### DESCRIPTION OF THE TASK
The required output is every line from the beginning of the entries below through the line that includes "open Machine", copied exactly.

***** RECORDS TO USE *****

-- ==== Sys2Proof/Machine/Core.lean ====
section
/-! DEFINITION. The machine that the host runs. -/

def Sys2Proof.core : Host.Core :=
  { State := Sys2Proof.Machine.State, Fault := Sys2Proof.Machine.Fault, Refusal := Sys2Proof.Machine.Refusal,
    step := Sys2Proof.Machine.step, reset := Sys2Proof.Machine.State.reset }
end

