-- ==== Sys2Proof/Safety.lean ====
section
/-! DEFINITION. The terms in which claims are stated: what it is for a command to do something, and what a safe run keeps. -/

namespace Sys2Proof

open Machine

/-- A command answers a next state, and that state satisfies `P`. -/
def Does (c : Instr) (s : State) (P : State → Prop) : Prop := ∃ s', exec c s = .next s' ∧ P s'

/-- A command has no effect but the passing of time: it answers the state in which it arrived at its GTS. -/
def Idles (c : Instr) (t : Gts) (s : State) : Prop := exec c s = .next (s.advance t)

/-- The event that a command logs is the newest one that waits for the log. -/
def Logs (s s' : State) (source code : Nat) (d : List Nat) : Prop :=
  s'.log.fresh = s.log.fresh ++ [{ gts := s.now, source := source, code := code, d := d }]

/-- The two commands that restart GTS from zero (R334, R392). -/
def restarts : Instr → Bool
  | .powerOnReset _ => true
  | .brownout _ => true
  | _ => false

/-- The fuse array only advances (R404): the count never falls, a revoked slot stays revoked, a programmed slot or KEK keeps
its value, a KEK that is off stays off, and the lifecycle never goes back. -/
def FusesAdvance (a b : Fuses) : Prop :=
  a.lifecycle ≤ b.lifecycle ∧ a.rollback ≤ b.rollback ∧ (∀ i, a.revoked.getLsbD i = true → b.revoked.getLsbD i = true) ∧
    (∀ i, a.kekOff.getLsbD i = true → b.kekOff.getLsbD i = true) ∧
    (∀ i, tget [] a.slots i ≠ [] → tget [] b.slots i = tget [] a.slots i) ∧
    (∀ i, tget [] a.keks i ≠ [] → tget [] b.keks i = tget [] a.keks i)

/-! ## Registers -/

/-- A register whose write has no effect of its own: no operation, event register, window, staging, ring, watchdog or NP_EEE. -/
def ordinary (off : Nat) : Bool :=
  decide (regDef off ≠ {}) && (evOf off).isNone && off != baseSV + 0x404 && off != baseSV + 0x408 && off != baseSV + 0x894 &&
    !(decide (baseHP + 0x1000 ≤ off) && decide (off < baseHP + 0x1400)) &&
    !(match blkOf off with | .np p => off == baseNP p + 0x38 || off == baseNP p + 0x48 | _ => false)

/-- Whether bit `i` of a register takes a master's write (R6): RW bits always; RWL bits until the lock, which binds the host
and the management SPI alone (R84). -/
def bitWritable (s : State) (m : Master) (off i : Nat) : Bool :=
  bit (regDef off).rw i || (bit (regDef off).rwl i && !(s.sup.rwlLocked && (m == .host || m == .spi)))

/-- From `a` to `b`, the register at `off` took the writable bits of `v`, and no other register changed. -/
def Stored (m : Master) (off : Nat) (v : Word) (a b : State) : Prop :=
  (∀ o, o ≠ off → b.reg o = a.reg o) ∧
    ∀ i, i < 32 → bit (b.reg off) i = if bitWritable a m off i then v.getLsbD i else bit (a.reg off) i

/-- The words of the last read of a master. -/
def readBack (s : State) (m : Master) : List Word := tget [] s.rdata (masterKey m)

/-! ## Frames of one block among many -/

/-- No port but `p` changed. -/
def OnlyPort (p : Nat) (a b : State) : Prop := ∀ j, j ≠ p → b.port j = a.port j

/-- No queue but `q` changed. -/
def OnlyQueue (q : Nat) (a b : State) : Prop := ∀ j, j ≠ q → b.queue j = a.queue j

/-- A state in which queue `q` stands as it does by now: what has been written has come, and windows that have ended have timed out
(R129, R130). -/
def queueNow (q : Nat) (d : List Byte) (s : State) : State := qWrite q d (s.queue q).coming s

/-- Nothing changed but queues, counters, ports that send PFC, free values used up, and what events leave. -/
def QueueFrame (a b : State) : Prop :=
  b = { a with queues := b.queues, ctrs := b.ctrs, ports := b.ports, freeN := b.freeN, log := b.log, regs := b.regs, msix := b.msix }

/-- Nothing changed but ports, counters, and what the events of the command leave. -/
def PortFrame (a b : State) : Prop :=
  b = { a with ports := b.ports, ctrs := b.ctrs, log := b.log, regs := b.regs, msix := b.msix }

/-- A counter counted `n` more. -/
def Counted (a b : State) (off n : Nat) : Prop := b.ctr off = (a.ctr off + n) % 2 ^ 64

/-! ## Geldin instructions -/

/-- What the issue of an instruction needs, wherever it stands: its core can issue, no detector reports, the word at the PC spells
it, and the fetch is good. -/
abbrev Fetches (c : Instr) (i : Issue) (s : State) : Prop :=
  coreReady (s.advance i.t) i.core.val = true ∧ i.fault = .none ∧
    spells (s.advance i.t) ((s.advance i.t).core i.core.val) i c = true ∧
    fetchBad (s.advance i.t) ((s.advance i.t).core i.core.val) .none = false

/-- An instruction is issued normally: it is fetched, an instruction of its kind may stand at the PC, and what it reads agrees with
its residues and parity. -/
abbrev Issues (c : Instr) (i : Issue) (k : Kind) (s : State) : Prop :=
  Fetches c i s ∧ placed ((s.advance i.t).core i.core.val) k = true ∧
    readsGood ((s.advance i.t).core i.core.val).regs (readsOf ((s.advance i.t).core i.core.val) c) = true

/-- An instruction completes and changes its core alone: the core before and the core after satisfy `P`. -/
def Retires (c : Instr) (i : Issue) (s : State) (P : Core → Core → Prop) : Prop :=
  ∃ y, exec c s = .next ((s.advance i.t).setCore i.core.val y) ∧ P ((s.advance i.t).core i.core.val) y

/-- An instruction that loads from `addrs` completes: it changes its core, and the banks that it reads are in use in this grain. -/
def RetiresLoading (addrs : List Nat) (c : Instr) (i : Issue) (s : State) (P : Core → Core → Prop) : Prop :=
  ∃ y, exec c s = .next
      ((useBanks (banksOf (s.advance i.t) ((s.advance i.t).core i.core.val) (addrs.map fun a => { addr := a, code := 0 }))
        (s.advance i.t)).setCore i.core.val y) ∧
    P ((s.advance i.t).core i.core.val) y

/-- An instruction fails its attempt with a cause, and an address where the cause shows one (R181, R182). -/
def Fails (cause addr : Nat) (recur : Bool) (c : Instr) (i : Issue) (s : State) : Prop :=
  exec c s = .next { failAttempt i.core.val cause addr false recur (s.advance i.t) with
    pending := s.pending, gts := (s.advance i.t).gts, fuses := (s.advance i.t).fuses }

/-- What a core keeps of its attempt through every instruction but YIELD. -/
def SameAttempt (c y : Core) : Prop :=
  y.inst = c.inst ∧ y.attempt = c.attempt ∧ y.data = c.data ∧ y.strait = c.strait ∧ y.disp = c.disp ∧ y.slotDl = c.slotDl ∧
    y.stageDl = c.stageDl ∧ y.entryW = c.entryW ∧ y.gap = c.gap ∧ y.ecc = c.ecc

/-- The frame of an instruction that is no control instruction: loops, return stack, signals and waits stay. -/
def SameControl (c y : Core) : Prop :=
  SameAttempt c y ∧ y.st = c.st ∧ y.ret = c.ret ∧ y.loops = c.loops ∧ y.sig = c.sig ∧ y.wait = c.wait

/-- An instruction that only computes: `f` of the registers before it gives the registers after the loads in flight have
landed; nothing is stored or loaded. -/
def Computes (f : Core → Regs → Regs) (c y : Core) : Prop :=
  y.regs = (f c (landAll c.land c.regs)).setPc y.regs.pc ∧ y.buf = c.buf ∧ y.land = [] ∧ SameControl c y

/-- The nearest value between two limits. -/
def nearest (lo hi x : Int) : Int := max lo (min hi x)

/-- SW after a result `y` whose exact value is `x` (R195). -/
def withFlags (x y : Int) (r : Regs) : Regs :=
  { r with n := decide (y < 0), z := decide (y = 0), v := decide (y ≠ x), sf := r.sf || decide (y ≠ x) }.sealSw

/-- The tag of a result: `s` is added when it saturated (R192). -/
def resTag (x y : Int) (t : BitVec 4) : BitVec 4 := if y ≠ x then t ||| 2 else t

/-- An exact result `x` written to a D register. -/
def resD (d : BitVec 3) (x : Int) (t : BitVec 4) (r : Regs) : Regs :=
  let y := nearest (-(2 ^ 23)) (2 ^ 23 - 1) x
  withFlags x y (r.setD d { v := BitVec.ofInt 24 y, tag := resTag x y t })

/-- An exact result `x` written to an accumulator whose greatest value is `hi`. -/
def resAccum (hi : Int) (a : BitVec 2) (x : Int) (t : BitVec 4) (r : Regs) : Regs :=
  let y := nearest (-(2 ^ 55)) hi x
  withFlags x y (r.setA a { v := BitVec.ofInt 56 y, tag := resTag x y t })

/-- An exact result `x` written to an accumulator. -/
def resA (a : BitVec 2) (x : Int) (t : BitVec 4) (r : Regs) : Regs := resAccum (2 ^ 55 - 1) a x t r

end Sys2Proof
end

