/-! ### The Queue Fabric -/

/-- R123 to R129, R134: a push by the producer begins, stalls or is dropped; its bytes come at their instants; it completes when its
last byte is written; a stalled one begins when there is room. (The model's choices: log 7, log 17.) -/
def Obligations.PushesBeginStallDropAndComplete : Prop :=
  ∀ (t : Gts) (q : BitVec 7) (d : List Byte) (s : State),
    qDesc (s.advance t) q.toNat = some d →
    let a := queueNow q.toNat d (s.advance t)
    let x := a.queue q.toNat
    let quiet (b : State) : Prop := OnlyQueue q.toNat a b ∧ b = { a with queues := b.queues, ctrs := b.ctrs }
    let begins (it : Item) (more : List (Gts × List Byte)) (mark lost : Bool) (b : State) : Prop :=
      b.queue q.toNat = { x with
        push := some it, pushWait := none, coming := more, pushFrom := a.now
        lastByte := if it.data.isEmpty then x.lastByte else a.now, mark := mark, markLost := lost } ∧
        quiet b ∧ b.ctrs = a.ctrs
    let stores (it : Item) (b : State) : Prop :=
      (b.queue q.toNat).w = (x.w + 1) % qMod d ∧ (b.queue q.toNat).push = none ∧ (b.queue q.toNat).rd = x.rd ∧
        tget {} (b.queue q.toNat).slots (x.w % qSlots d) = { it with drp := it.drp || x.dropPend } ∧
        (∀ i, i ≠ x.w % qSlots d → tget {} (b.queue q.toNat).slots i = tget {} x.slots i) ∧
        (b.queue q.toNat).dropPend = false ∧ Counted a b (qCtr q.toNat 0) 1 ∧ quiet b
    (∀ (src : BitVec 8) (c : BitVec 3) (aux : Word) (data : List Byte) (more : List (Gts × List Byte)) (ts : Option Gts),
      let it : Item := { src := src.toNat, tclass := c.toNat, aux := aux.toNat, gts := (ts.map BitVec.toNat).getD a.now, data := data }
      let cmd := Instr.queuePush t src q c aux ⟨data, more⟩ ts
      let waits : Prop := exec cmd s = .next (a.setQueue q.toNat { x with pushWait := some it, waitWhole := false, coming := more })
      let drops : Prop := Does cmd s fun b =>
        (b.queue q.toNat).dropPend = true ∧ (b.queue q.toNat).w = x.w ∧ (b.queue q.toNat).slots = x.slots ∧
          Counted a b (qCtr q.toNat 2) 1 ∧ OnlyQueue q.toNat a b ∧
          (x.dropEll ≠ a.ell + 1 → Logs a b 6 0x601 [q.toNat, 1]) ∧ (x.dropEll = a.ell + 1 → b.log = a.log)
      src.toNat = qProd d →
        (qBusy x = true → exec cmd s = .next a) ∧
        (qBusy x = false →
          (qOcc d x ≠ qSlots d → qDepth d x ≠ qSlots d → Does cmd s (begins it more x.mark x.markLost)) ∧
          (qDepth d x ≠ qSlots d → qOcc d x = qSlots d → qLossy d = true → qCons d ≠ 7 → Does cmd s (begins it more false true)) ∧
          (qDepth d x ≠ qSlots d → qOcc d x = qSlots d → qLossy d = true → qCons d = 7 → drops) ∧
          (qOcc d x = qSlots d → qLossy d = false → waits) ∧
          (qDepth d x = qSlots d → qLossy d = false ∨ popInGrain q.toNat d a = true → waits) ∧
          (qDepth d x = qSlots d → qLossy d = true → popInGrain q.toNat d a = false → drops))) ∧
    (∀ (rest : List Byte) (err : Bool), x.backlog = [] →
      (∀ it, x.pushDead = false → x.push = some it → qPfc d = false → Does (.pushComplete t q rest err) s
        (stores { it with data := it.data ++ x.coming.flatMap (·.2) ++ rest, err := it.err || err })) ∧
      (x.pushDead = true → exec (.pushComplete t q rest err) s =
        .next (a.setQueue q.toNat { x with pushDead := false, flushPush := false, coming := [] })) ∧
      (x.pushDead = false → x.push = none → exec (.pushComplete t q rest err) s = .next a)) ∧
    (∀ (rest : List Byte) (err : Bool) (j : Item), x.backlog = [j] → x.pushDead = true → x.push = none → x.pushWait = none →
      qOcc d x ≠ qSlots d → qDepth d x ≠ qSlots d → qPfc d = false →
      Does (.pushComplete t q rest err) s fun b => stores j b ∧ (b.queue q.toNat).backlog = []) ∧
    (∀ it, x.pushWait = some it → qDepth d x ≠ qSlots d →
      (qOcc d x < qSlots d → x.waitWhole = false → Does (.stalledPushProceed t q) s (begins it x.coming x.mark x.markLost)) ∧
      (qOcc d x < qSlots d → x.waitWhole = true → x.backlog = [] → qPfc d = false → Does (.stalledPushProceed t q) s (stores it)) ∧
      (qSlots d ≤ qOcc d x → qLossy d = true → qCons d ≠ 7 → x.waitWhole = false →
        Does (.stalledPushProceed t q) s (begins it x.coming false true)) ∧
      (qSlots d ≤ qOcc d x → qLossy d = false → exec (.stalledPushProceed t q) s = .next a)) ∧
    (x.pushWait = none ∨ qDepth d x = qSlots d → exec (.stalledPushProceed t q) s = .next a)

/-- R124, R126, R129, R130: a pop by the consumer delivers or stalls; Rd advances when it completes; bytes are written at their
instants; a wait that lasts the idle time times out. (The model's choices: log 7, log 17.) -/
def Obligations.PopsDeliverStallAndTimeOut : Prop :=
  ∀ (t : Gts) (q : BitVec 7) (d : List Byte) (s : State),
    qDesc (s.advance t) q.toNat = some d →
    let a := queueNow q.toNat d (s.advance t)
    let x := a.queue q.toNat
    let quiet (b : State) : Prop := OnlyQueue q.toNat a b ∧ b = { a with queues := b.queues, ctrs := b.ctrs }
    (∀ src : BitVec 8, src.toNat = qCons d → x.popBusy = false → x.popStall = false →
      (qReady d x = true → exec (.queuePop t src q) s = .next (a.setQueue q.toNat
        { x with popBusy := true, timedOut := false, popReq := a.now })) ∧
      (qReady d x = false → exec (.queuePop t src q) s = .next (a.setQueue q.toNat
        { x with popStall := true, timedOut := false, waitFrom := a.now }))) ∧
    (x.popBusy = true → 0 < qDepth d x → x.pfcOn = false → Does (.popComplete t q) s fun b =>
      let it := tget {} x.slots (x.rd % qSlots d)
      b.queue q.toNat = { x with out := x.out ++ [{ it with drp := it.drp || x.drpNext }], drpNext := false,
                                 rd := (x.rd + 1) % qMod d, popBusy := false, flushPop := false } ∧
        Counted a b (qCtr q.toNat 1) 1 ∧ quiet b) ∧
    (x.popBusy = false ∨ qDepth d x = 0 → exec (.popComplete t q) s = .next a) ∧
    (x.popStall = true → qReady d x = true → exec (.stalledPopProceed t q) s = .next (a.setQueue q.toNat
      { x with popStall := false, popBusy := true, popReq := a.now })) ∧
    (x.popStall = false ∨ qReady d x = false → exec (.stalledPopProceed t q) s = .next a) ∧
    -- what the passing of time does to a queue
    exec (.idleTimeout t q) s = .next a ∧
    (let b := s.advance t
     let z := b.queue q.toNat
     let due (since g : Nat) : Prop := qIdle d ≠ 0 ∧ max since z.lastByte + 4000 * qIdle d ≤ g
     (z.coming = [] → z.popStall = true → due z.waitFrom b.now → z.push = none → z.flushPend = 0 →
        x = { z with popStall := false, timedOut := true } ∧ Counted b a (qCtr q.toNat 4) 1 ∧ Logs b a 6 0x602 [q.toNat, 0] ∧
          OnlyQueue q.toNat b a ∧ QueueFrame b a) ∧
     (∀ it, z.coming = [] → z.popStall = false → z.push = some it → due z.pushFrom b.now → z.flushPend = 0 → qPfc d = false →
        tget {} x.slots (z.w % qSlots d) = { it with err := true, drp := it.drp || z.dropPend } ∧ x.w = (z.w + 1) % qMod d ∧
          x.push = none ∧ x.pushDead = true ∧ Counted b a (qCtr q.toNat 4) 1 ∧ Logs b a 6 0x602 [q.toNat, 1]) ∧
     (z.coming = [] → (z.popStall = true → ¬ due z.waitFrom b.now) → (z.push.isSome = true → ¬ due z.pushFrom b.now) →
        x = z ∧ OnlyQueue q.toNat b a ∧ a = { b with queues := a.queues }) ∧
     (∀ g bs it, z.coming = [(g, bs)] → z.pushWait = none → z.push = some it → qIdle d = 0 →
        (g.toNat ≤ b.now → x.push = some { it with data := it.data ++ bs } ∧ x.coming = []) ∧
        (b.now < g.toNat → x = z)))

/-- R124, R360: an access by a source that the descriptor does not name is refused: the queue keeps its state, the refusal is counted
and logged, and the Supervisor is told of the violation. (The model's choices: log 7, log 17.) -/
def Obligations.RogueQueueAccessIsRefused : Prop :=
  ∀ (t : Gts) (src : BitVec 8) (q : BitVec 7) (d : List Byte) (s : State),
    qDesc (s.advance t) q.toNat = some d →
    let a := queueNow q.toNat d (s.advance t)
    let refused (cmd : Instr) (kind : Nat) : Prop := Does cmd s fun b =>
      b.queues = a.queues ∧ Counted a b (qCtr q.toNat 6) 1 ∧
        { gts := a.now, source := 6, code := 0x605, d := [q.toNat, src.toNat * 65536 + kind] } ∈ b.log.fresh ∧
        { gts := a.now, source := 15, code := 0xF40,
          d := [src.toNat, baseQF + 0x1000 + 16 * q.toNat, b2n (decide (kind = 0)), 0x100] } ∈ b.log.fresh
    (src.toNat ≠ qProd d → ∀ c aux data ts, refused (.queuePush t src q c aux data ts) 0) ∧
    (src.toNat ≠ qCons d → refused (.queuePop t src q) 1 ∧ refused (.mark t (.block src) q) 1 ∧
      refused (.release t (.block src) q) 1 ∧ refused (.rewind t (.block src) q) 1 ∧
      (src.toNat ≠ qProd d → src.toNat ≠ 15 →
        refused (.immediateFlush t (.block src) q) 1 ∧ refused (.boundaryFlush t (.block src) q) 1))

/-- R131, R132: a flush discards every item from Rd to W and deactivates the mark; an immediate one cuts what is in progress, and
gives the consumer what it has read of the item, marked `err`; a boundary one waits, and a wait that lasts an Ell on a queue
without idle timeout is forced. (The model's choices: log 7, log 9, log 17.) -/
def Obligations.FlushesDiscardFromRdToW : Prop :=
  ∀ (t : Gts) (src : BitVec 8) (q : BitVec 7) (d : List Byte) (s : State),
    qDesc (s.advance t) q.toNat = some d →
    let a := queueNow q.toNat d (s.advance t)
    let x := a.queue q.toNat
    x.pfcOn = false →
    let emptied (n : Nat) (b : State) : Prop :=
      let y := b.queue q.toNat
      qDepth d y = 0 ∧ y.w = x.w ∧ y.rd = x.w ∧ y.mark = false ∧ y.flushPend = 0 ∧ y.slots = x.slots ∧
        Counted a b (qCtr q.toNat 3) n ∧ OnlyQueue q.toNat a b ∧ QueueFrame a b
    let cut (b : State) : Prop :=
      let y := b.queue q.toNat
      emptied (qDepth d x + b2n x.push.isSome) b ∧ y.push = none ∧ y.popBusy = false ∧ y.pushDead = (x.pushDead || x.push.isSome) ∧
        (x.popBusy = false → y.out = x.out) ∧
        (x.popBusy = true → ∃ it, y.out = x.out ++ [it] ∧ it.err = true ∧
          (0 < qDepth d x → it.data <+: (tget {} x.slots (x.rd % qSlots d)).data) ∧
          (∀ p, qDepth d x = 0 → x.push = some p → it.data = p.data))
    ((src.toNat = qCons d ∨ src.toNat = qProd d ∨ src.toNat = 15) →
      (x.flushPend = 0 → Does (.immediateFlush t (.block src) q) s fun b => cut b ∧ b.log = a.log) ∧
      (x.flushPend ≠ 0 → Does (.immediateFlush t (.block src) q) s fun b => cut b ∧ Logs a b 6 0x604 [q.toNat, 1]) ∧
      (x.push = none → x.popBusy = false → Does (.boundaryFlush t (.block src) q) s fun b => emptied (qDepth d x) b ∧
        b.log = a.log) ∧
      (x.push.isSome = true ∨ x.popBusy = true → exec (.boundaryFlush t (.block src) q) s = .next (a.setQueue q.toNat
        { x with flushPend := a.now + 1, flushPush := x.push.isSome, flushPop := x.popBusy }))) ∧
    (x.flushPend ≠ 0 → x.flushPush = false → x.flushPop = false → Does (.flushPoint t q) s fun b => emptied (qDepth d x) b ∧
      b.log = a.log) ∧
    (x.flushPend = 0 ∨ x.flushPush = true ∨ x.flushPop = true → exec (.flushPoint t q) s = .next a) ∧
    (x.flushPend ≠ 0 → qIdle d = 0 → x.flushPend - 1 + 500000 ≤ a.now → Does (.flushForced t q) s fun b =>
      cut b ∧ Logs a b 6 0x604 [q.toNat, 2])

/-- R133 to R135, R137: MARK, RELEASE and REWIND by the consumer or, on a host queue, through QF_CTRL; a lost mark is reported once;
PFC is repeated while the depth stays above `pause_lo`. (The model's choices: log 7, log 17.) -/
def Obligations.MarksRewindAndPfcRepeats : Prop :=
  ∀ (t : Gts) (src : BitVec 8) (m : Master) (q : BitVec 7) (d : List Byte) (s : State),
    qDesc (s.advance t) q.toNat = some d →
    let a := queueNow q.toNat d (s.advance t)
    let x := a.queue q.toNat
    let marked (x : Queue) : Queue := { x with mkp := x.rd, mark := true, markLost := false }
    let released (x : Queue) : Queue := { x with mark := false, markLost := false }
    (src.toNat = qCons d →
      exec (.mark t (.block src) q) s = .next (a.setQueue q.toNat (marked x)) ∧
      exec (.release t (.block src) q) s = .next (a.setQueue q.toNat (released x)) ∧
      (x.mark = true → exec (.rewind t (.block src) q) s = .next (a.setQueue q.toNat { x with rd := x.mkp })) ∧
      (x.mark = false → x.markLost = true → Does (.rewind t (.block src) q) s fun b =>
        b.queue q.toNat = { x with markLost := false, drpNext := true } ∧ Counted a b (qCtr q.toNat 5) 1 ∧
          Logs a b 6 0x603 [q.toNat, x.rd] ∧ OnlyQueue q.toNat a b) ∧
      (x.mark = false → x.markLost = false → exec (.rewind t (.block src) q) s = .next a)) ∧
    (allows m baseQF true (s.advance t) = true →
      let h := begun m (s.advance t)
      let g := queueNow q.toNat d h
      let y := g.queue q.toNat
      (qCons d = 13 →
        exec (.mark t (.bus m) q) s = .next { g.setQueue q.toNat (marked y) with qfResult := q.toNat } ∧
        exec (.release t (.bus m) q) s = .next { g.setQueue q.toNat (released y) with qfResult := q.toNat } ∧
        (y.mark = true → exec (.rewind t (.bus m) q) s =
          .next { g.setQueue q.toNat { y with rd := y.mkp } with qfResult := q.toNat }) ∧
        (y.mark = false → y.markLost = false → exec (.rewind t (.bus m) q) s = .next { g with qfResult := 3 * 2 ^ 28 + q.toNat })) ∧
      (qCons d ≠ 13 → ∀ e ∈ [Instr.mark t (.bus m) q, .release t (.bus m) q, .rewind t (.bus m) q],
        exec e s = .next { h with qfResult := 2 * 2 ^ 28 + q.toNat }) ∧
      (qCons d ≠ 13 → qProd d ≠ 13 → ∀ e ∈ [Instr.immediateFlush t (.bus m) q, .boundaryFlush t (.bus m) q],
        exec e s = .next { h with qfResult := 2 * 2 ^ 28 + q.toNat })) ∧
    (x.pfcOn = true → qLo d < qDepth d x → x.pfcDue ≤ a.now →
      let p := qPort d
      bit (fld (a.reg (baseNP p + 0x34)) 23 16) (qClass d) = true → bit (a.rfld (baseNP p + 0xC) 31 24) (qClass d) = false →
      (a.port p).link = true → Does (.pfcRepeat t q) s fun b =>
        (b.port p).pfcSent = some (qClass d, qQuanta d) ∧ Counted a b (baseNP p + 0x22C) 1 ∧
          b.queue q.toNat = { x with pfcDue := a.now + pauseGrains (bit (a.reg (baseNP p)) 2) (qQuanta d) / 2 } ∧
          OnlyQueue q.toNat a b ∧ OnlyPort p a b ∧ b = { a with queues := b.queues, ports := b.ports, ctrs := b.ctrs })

*****

### RESPONSE BELOW
-- ==== Sys2Proof/Machine/Core.lean ====
section
/-! DEFINITION. The machine that the host runs. -/

def Sys2Proof.core : Host.Core :=
  { State := Sys2Proof.Machine.State, Fault := Sys2Proof.Machine.Fault, Refusal := Sys2Proof.Machine.Refusal,
    step := Sys2Proof.Machine.step, reset := Sys2Proof.Machine.State.reset }
end

-- ==== Sys2Proof/Safety.lean ====
section
/-! DEFINITION. The terms in which claims are stated: what it is for a command to do something, and what a safe run keeps. -/

namespace Sys2Proof

open Machine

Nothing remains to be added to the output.